Goal of the exercise — This task is to restate all of the entries exactly.

━━━ Input for this task ━━━

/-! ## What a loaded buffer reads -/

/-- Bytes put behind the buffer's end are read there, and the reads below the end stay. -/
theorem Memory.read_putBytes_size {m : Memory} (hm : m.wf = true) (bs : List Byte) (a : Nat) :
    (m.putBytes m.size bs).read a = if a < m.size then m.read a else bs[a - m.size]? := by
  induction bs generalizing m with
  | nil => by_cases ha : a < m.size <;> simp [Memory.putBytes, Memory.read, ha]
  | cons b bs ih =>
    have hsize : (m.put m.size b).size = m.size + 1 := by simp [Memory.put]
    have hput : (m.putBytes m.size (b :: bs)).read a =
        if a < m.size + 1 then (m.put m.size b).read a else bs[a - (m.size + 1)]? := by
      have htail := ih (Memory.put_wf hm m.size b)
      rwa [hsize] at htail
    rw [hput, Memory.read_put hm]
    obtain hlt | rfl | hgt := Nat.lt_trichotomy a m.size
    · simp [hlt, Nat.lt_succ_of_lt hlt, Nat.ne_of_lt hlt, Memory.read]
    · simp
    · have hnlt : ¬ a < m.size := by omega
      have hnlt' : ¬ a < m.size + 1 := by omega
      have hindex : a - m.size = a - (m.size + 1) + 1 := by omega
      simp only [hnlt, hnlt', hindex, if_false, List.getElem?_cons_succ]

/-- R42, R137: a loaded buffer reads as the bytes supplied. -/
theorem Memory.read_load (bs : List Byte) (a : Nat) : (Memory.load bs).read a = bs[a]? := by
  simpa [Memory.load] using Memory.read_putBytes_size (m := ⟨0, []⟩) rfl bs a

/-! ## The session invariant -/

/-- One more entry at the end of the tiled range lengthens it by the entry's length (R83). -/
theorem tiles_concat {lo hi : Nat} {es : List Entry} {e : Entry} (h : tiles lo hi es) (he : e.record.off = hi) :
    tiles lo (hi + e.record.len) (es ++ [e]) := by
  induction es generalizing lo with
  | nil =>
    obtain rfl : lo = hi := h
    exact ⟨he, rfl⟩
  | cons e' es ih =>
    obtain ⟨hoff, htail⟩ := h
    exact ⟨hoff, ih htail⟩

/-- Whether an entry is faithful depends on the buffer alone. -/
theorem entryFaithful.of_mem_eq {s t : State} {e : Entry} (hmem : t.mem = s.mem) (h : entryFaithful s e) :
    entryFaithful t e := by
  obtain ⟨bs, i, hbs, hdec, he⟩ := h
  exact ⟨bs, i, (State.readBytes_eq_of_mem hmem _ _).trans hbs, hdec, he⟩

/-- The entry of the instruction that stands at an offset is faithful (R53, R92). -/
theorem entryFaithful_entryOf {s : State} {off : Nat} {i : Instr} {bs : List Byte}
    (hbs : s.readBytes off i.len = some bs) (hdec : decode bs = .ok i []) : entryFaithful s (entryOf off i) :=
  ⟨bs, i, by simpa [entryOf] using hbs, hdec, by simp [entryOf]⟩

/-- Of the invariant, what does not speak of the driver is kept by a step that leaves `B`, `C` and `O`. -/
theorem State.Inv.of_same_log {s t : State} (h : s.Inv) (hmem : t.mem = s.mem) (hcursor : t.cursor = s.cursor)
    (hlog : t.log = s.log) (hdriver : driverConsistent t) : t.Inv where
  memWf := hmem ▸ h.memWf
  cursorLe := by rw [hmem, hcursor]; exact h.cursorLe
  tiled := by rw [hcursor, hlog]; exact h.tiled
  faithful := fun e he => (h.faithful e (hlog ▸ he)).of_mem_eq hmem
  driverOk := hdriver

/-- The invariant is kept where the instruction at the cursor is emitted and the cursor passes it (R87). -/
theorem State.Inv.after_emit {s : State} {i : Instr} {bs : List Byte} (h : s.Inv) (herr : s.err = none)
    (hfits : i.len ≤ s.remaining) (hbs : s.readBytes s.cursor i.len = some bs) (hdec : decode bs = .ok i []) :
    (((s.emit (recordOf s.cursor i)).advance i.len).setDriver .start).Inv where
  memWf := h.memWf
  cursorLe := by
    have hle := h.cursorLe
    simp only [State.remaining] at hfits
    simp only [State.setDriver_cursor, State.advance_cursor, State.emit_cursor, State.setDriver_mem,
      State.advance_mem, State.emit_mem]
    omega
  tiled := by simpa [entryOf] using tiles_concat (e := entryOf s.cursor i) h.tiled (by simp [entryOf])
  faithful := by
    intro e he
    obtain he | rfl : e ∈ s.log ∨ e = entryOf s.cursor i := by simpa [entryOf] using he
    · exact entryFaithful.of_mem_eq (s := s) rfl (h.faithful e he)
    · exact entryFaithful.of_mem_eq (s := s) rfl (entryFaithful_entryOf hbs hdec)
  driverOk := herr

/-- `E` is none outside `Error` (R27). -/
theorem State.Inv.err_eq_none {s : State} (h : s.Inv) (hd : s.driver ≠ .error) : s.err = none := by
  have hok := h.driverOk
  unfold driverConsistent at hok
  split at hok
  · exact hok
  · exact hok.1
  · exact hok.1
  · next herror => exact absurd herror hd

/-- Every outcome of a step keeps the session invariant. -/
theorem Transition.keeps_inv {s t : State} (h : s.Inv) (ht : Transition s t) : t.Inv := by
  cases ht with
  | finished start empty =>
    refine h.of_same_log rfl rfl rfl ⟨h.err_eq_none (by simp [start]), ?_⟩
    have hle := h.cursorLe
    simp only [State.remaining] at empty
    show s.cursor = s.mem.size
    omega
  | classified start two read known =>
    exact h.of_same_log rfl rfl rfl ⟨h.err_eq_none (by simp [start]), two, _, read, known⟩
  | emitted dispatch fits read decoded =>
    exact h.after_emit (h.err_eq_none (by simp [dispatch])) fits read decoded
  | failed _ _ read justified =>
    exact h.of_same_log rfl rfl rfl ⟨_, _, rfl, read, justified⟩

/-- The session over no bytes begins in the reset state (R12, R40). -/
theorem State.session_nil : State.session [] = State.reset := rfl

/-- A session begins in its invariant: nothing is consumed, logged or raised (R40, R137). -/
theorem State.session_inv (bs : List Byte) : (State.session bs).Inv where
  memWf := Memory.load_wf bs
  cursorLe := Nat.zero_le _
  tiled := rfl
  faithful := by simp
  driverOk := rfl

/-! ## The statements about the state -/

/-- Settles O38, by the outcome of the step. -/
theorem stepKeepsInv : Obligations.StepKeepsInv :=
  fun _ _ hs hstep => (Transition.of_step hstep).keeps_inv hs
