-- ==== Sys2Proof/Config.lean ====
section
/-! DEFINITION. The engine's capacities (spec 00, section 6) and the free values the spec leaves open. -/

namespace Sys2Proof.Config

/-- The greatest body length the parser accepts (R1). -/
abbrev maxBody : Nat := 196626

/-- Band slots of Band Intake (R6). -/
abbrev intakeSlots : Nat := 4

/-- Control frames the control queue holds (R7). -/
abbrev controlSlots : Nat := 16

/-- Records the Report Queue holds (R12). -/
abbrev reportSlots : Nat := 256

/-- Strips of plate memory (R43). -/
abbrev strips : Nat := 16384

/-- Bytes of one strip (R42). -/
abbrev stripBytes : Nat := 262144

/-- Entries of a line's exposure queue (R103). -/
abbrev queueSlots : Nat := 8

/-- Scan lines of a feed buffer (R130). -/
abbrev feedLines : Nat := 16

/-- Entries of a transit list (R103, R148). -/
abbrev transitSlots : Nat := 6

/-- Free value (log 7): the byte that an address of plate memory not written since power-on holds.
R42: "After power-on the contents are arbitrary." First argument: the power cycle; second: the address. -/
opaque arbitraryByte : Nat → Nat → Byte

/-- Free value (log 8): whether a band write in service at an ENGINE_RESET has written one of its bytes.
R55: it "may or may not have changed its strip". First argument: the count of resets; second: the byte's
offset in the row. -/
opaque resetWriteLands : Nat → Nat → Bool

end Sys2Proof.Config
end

━━━

Answer space —
/-! ## What a loaded buffer reads -/

/-- Bytes put behind the buffer's end are read there, and the reads below the end stay. -/
theorem Memory.read_putBytes_size {m : Memory} (hm : m.wf = true) (bs : List Byte) (a : Nat) :
    (m.putBytes m.size bs).read a = if a < m.size then m.read a else bs[a - m.size]? := by
  induction bs generalizing m with
  | nil => by_cases ha : a < m.size <;> simp [Memory.putBytes, Memory.read, ha]
  | cons b bs ih =>
    have hsize : (m.put m.size b).size = m.size + 1 := by simp [Memory.put]
    have hput : (m.putBytes m.size (b :: bs)).read a =
        if a < m.size + 1 then (m.put m.size b).read a else bs[a - (m.size + 1)]? := by
      have htail := ih (Memory.put_wf hm m.size b)
      rwa [hsize] at htail
    rw [hput, Memory.read_put hm]
    obtain hlt | rfl | hgt := Nat.lt_trichotomy a m.size
    · simp [hlt, Nat.lt_succ_of_lt hlt, Nat.ne_of_lt hlt, Memory.read]
    · simp
    · have hnlt : ¬ a < m.size := by omega
      have hnlt' : ¬ a < m.size + 1 := by omega
      have hindex : a - m.size = a - (m.size + 1) + 1 := by omega
      simp only [hnlt, hnlt', hindex, if_false, List.getElem?_cons_succ]

/-- R42, R137: a loaded buffer reads as the bytes supplied. -/
theorem Memory.read_load (bs : List Byte) (a : Nat) : (Memory.load bs).read a = bs[a]? := by
  simpa [Memory.load] using Memory.read_putBytes_size (m := ⟨0, []⟩) rfl bs a

/-! ## The session invariant -/

/-- One more entry at the end of the tiled range lengthens it by the entry's length (R83). -/
theorem tiles_concat {lo hi : Nat} {es : List Entry} {e : Entry} (h : tiles lo hi es) (he : e.record.off = hi) :
    tiles lo (hi + e.record.len) (es ++ [e]) := by
  induction es generalizing lo with
  | nil =>
    obtain rfl : lo = hi := h
    exact ⟨he, rfl⟩
  | cons e' es ih =>
    obtain ⟨hoff, htail⟩ := h
    exact ⟨hoff, ih htail⟩

/-- Whether an entry is faithful depends on the buffer alone. -/
theorem entryFaithful.of_mem_eq {s t : State} {e : Entry} (hmem : t.mem = s.mem) (h : entryFaithful s e) :
    entryFaithful t e := by
  obtain ⟨bs, i, hbs, hdec, he⟩ := h
  exact ⟨bs, i, (State.readBytes_eq_of_mem hmem _ _).trans hbs, hdec, he⟩

/-- The entry of the instruction that stands at an offset is faithful (R53, R92). -/
theorem entryFaithful_entryOf {s : State} {off : Nat} {i : Instr} {bs : List Byte}
    (hbs : s.readBytes off i.len = some bs) (hdec : decode bs = .ok i []) : entryFaithful s (entryOf off i) :=
  ⟨bs, i, by simpa [entryOf] using hbs, hdec, by simp [entryOf]⟩

/-- Of the invariant, what does not speak of the driver is kept by a step that leaves `B`, `C` and `O`. -/
theorem State.Inv.of_same_log {s t : State} (h : s.Inv) (hmem : t.mem = s.mem) (hcursor : t.cursor = s.cursor)
    (hlog : t.log = s.log) (hdriver : driverConsistent t) : t.Inv where
  memWf := hmem ▸ h.memWf
  cursorLe := by rw [hmem, hcursor]; exact h.cursorLe
  tiled := by rw [hcursor, hlog]; exact h.tiled
  faithful := fun e he => (h.faithful e (hlog ▸ he)).of_mem_eq hmem
  driverOk := hdriver

/-- The invariant is kept where the instruction at the cursor is emitted and the cursor passes it (R87). -/
theorem State.Inv.after_emit {s : State} {i : Instr} {bs : List Byte} (h : s.Inv) (herr : s.err = none)
    (hfits : i.len ≤ s.remaining) (hbs : s.readBytes s.cursor i.len = some bs) (hdec : decode bs = .ok i []) :
    (((s.emit (recordOf s.cursor i)).advance i.len).setDriver .start).Inv where
  memWf := h.memWf
  cursorLe := by
    have hle := h.cursorLe
    simp only [State.remaining] at hfits
    simp only [State.setDriver_cursor, State.advance_cursor, State.emit_cursor, State.setDriver_mem,
      State.advance_mem, State.emit_mem]
    omega
  tiled := by simpa [entryOf] using tiles_concat (e := entryOf s.cursor i) h.tiled (by simp [entryOf])
  faithful := by
    intro e he
    obtain he | rfl : e ∈ s.log ∨ e = entryOf s.cursor i := by simpa [entryOf] using he
    · exact entryFaithful.of_mem_eq (s := s) rfl (h.faithful e he)
    · exact entryFaithful.of_mem_eq (s := s) rfl (entryFaithful_entryOf hbs hdec)
  driverOk := herr

/-- `E` is none outside `Error` (R27). -/
theorem State.Inv.err_eq_none {s : State} (h : s.Inv) (hd : s.driver ≠ .error) : s.err = none := by
  have hok := h.driverOk
  unfold driverConsistent at hok
  split at hok
  · exact hok
  · exact hok.1
  · exact hok.1
  · next herror => exact absurd herror hd

/-- Every outcome of a step keeps the session invariant. -/
theorem Transition.keeps_inv {s t : State} (h : s.Inv) (ht : Transition s t) : t.Inv := by
  cases ht with
  | finished start empty =>
    refine h.of_same_log rfl rfl rfl ⟨h.err_eq_none (by simp [start]), ?_⟩
    have hle := h.cursorLe
    simp only [State.remaining] at empty
    show s.cursor = s.mem.size
    omega
  | classified start two read known =>
    exact h.of_same_log rfl rfl rfl ⟨h.err_eq_none (by simp [start]), two, _, read, known⟩
  | emitted dispatch fits read decoded =>
    exact h.after_emit (h.err_eq_none (by simp [dispatch])) fits read decoded
  | failed _ _ read justified =>
    exact h.of_same_log rfl rfl rfl ⟨_, _, rfl, read, justified⟩

/-- The session over no bytes begins in the reset state (R12, R40). -/
theorem State.session_nil : State.session [] = State.reset := rfl

/-- A session begins in its invariant: nothing is consumed, logged or raised (R40, R137). -/
theorem State.session_inv (bs : List Byte) : (State.session bs).Inv where
  memWf := Memory.load_wf bs
  cursorLe := Nat.zero_le _
  tiled := rfl
  faithful := by simp
  driverOk := rfl

/-! ## The statements about the state -/

/-- Settles O38, by the outcome of the step. -/
theorem stepKeepsInv : Obligations.StepKeepsInv :=
  fun _ _ hs hstep => (Transition.of_step hstep).keeps_inv hs
-- ==== Sys2Proof/Config.lean ====
section
/-! DEFINITION. The engine's capacities (spec 00, section 6) and the free values the spec leaves open. -/

namespace Sys2Proof.Config

/-- The greatest body length the parser accepts (R1). -/
abbrev maxBody : Nat := 196626

/-- Band slots of Band Intake (R6). -/
abbrev intakeSlots : Nat := 4

/-- Control frames the control queue holds (R7). -/
abbrev controlSlots : Nat := 16

/-- Records the Report Queue holds (R12). -/
abbrev reportSlots : Nat := 256

/-- Strips of plate memory (R43). -/
abbrev strips : Nat := 16384

/-- Bytes of one strip (R42). -/
abbrev stripBytes : Nat := 262144

/-- Entries of a line's exposure queue (R103). -/
abbrev queueSlots : Nat := 8

/-- Scan lines of a feed buffer (R130). -/
abbrev feedLines : Nat := 16

/-- Entries of a transit list (R103, R148). -/
abbrev transitSlots : Nat := 6

/-- Free value (log 7): the byte that an address of plate memory not written since power-on holds.
R42: "After power-on the contents are arbitrary." First argument: the power cycle; second: the address. -/
opaque arbitraryByte : Nat → Nat → Byte

/-- Free value (log 8): whether a band write in service at an ENGINE_RESET has written one of its bytes.
R55: it "may or may not have changed its strip". First argument: the count of resets; second: the byte's
offset in the row. -/
opaque resetWriteLands : Nat → Nat → Bool

end Sys2Proof.Config
end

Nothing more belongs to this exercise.